++++ INFORMATION SUPPLIED ++++
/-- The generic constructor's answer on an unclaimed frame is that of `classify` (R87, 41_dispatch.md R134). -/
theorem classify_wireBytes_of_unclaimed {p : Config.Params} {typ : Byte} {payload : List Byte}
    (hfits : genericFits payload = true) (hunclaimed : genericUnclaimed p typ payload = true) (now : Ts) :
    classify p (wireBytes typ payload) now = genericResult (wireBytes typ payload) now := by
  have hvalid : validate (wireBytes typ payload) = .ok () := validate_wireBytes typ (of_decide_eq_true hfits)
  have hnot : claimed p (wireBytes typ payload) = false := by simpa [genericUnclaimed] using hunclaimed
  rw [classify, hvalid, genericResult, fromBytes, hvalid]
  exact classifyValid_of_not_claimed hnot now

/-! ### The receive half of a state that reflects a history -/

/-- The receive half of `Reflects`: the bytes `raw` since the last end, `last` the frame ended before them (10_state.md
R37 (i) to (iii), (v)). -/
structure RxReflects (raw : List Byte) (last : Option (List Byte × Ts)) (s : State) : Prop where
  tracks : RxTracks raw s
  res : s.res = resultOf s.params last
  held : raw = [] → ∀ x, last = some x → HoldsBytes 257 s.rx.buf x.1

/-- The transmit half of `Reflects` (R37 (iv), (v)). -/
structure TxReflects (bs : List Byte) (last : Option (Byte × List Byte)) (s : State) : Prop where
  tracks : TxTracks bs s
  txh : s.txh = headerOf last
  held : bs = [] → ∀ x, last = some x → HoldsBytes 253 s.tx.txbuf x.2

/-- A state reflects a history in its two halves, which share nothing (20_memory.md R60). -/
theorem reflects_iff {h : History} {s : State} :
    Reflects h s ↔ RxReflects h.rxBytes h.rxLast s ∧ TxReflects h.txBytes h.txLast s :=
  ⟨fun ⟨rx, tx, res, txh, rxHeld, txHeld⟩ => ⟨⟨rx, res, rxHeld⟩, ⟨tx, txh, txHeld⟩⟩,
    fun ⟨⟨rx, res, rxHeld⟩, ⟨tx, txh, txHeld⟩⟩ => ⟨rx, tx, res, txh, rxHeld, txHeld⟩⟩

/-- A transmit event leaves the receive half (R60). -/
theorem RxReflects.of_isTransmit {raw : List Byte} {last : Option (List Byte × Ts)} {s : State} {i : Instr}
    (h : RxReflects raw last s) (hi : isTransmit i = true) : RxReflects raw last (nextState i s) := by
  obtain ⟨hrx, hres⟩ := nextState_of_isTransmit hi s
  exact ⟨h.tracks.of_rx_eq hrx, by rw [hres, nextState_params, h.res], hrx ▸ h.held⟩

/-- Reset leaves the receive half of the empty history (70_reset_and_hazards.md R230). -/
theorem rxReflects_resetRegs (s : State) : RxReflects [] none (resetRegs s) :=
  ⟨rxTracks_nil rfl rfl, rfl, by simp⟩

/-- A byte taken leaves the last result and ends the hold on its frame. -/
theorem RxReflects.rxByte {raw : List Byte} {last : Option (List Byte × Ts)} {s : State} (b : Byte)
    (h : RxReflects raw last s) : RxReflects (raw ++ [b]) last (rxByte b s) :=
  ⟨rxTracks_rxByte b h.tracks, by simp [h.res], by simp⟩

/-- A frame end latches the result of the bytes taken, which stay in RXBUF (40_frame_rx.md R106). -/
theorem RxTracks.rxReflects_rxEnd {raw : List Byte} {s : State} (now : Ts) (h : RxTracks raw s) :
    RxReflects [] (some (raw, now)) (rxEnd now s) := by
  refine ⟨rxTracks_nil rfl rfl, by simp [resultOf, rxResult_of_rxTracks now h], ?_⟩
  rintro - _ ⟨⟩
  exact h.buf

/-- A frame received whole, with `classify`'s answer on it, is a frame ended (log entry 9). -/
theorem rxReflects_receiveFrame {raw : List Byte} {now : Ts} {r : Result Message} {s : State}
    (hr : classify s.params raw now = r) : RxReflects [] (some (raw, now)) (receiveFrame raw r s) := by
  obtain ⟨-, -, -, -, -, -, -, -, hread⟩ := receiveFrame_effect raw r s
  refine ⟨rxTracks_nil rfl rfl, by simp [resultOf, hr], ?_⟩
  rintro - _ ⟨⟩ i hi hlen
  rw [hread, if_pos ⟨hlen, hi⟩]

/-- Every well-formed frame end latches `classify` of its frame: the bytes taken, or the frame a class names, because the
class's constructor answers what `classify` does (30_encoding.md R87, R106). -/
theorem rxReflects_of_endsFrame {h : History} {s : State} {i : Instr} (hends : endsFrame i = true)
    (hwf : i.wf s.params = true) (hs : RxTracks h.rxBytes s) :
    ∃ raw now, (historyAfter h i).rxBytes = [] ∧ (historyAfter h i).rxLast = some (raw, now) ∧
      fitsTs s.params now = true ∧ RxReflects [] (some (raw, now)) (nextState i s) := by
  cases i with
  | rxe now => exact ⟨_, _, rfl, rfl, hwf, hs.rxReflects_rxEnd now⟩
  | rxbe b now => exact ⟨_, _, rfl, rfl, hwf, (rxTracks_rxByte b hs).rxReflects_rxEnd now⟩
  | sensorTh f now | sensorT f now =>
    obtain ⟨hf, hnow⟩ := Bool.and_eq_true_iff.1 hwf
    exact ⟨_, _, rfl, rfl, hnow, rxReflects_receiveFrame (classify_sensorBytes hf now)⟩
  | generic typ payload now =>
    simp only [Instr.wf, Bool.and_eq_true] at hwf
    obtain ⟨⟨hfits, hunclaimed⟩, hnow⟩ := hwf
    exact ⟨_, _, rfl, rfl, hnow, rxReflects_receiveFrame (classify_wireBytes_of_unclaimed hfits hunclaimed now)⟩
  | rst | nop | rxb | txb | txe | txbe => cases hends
++++
• [INSTRUCTIONS FOR THE TASK]: The lines that mention the word "ended" should be pulled from the records above.

• [ANSWER AREA]:
/-- The receive half of `Reflects`: the bytes `raw` since the last end, `last` the frame ended before them (10_state.md
/-- A frame received whole, with `classify`'s answer on it, is a frame ended (log entry 9). -/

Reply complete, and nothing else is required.